Abstract
The field of academia is frequently associated with traditional norms that aim to regulate scholarly activity, especially research. The social web, as another field, is often viewed as challenging long-established conventions with novel knowledge production practices. Hence, the two fields seem to oppose rather than complement each other. Using a Bourdieuian lens, this research examines research participants’ accounts of their approaches to practice on the social web in relation to academia. The paper reports on the habitus dissonance between the two fields, before discussing the effects of the two fields’ competing doxas on individuals’ habitus.
Notes
1. Joint Information System Committee.
2. For the purpose of this research, the term open access is used for true gold open access publishing; that is, toll-free academic journals for both the authors and the readership.

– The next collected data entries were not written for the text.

/-- EXPAND. -/
def execVerbExpand (c : CoreId) (s : State) : Host.Outcome State Fault Refusal :=
  .next (s.applyVerb .expand c)

/-- GATHER. -/
def execVerbGather (c : CoreId) (s : State) : Host.Outcome State Fault Refusal :=
  .next (s.applyVerb .gather c)

/-- SCATTER. -/
def execVerbScatter (c : CoreId) (s : State) : Host.Outcome State Fault Refusal :=
  .next (s.applyVerb .scatter c)

/-- ROTATE. -/
def execVerbRotate (c : CoreId) (s : State) : Host.Outcome State Fault Refusal :=
  .next (s.applyVerb .rotate c)

/-- RESHARD. -/
def execVerbReshard (c : CoreId) (s : State) : Host.Outcome State Fault Refusal :=
  .next (s.applyVerb .reshard c)

/-- FILL_VERB. -/
def execVerbFill (c : CoreId) (s : State) : Host.Outcome State Fault Refusal :=
  .next (s.applyVerb .fill c)

/-- TILE_COMMIT. -/
def execTileCommit (c : Commit) (s : State) : Host.Outcome State Fault Refusal :=
  .next (s.applyCommit c.core c.waiting)

/-- VERB_RETIRE. -/
def execVerbRetire (c : CoreId) (s : State) : Host.Outcome State Fault Refusal :=
  .next (s.applyRetire c)

/-- COMPLETION_STALL_END. -/
def execCompletionStallEnd (c : CoreId) (s : State) : Host.Outcome State Fault Refusal :=
  .next (s.applyStallEnd c)

/-- PREEMPTION. -/
def execPreemption (c : CoreId) (s : State) : Host.Outcome State Fault Refusal :=
  .next (s.applyPreemption c)

/-- VERB_RESUME. -/
def execVerbResume (c : CoreId) (s : State) : Host.Outcome State Fault Refusal :=
  .next (s.applyResume c)

end Sys2Proof.Machine
end

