/-- CORE_FLUSH_COMPLETE (R695): at a verb boundary, where the core has no verb running; a preempted one counts as running
(R368). -/
def State.applyCoreFlushComplete (s : State) (c : CoreId) : State :=
  let k := s.cores[c]
  if k.flush = 0 ∨ k.active.isSome ∨ k.pre.isSome ∨ k.verbs.any (fun v => k.flushFor.contains v.ticket) ∨
      s.resetting (s.corePart c.val) then s
  else
    (s.onCore c (fun k => { k with flush := 0, flushFor := [] })).logRec 0x0230 0
      (((s.corePart c.val).map (fun p => p.val)).getD noPart) c.val 0

/-! Halts and releases. -/

/-- PARTITION_HALTED (R629, step 5): no verb of the partition is in a chain any more, and every thread holds. -/
def State.applyHalted (s : State) (p : PartId) : State :=
  if s.parts[p].halting ∧ s.parts[p].state ≠ 6 ∧
      (s.coresOf p.val).all (fun c => !s.cores[c].active.any (fun v => decide (v.part = p.val))) ∧
      (s.threadsOf p.val).all (fun t => !s.threads[t].unsettled) then
    s.onPart p (fun q => { q with state := 4, halting := false })
  else s

/-- PARTITION_FAULT (R628 to R630): the fault as it is raised; the verb with its ticket is abandoned. -/
def State.applyPartitionFault (s : State) (p : PartId) (f : FaultInfo) : State :=
  if f.kind = 0 ∨ s.enabled p.val = false ∨ s.parts[p].state = 6 ∨ s.inFault then s
  else
    let s1 := s.raiseFault p f.kind.val f.cause.toNat f.unit.val f.control f.ticket.toNat f.addr.toNat
    if f.control then s1.holdThread (tid (64 + f.unit.val))
    else match s1.cores[f.unit].verbs.find? (fun v => decide (v.part = p.val) && decide (v.ticket = f.ticket.toNat)) with
      | some v => s1.abandon f.unit v
      | none => s1

/-- The release of a halted partition (R631). -/
def State.release (s : State) (p : PartId) : State :=
  let old := s.parts[p].state
  let s1 := s.onPart p (fun q => { q with state := 1, faulted := false, halting := false, stopped := false, quiet := 0 })
  (s1.forEach (s1.threadsOf p.val) (fun u t => u.onThread t (fun h => { h with holding := false }))).logRec 0x0222 0 p.val
    old 0

/-! Stop after N. -/

/-- Does a thread hold, wait on a conjunction, or wait on an empty ring (R646)? -/
def State.stands (s : State) (t : ThreadId) : Bool :=
  let h := s.threads[t]
  h.holding || (match h.wait with
    | .conj .. => true
    | .none => decide (h.run ≠ 5) && s.ringEmpty t
    | _ => false)

/-- Does stop-after-N have some thread hold, and every other one stand? -/
def State.stopsAll (s : State) (p : PartId) : Bool :=
  let ts := s.threadsOf p.val
  ts.any (fun t => s.threads[t].holding) && ts.all s.stands

/-- Has the partition a verb that is neither retired nor abandoned? -/
def State.busy (s : State) (p : PartId) : Bool := !(s.verbsOf p.val).isEmpty

/-- STOP_REACHED (R646). A partition fault comes first. -/
def State.applyStopReached (s : State) (p : PartId) : State :=
  if s.enabled p.val ∧ s.parts[p].state = 1 ∧ s.parts[p].halting = false ∧ s.stopsAll p ∧ s.busy p = false then
    ((s.onPart p (fun q => { q with state := 5, stopped := true })).setSgl (K.stopState p.val) 2).logRec 0x0221 0 p.val
      (s.sgl (K.stopAfter p.val)) 0
  else s

/-- A write of STOP_AFTER (R645, R647): what held before looks at the new value at its next push, once released. -/
def State.applyStopAfter (s : State) (p : PartId) (n : Nat) : State :=
  let s1 := (s.setSgl (K.stopAfter p.val) n).setSgl (K.stopState p.val) (if n = 0 then 0 else 1)
  if s.parts[p].state ≠ 1 ∨ s.parts[p].halting then s1
  else s1.forEach (s1.threadsOf p.val) (fun u t => u.onThread t (fun h => { h with holding := false }))

/-! Stalemate. -/

/-- A thread entry of WAIT_GRAPH (Table 18-6). -/
def State.waitEntry (s : State) (t : ThreadId) : List Byte :=
  match s.threads[t].wait with
  | .conj ref v _ _ _ =>
    let here := s.isLocal ref.toNat
    leBytes 4 t.val ++ leBytes 4 v.toNat ++ leBytes 8 ref.toNat ++
      leBytes 4 (if here then s.conjVal (conjIdx (gaOff ref.toNat)) else 0xFFFFFFFF) ++ leBytes 4 (b2n !here) ++
      leBytes 8 (s.clauseAddr t)
  | _ => []

/-- A signal entry of WAIT_GRAPH. -/
def sigEntry (g : SigRec) : List Byte :=
  leBytes 8 g.ref ++ leBytes 4 g.value ++ leBytes 2 (if g.kind = 2 then 0 else g.dev % 4096 + 4096 * g.part) ++
    leBytes 2 g.kind ++ leBytes 8 g.tick

/-- WAIT_GRAPH of a partition now (R625). -/
def State.graphOf (s : State) (p : PartId) : List Byte :=
  let es := (((List.finRange 80).filter (fun t => (s.threadsOf p.val).contains t)).map s.waitEntry).filter (fun e => !e.isEmpty)
  let gs := s.parts[p].hist
  leBytes 8 (p.val + 256 * es.length + 65536 * gs.length) ++ leBytes 8 s.tick ++ es.flatten ++
    (gs.map sigEntry).flatten

/-- STALEMATE (R622): the stalemate timer of a partition has fired, after 256 quiet ticks. -/
def State.applyStalemate (s : State) (p : PartId) : State :=
  if s.parts[p].state = 1 ∧ s.enabled p.val ∧ 256 ≤ s.parts[p].quiet then
    let s1 := (s.setSgl (K.stalemateTick p.val) s.tick).bump (K.stalemateCount p.val)
    let s2 := (s1.setDom (K.waitGraph p.val) (s.graphOf p)).onPart p (fun q => { q with state := 3, quiet := 0 })
    (s2.logRec 0x0220 2 p.val s.tick 0).notify 5 (K.stalemateTick p.val) s.tick
  else s

/-! Commands. -/

/-- PART_RESET_COMPLETE. -/
def execPartResetComplete (p : PartId) (s : State) : Host.Outcome State Fault Refusal :=
  .next (s.applyResetComplete p)

/-- FLUSH_COMPLETE. -/
def execFlushComplete (t : ThreadId) (s : State) : Host.Outcome State Fault Refusal :=
  .next (s.applyFlushComplete t)

/-- CORE_FLUSH_COMPLETE. -/
def execCoreFlushComplete (c : CoreId) (s : State) : Host.Outcome State Fault Refusal :=
  .next (s.applyCoreFlushComplete c)

/-- STALEMATE. -/
def execStalemate (p : PartId) (s : State) : Host.Outcome State Fault Refusal :=
  .next (s.applyStalemate p)

/-- PARTITION_FAULT. -/
def execPartitionFault (p : PartId) (f : FaultInfo) (s : State) : Host.Outcome State Fault Refusal :=
  .next (s.applyPartitionFault p f)

/-- PARTITION_HALTED. -/
def execPartitionHalted (p : PartId) (s : State) : Host.Outcome State Fault Refusal :=
  .next (s.applyHalted p)

/-- STOP_REACHED. -/
def execStopReached (p : PartId) (s : State) : Host.Outcome State Fault Refusal :=
  .next (s.applyStopReached p)

end Sys2Proof.Machine
end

3. As a response to institutions’ strategies to ensure academics published in high-rank journals, the Minister for Universities and Science in the United Kingdom, David Willetts, came to reassure researchers and institutions that they should not feel obliged to follow and favour the trend of prestigious journals: ‘The instructions to assessment panels are that they must judge on the basis of quality, quality, quality – not location, location, location. So individual researchers can submit pieces of work that have appeared outside the conventional hierarchy of journals, and I am assured by the people running the REF that they will not be penalised for this’ (Willetts Citation2011; emphasis added).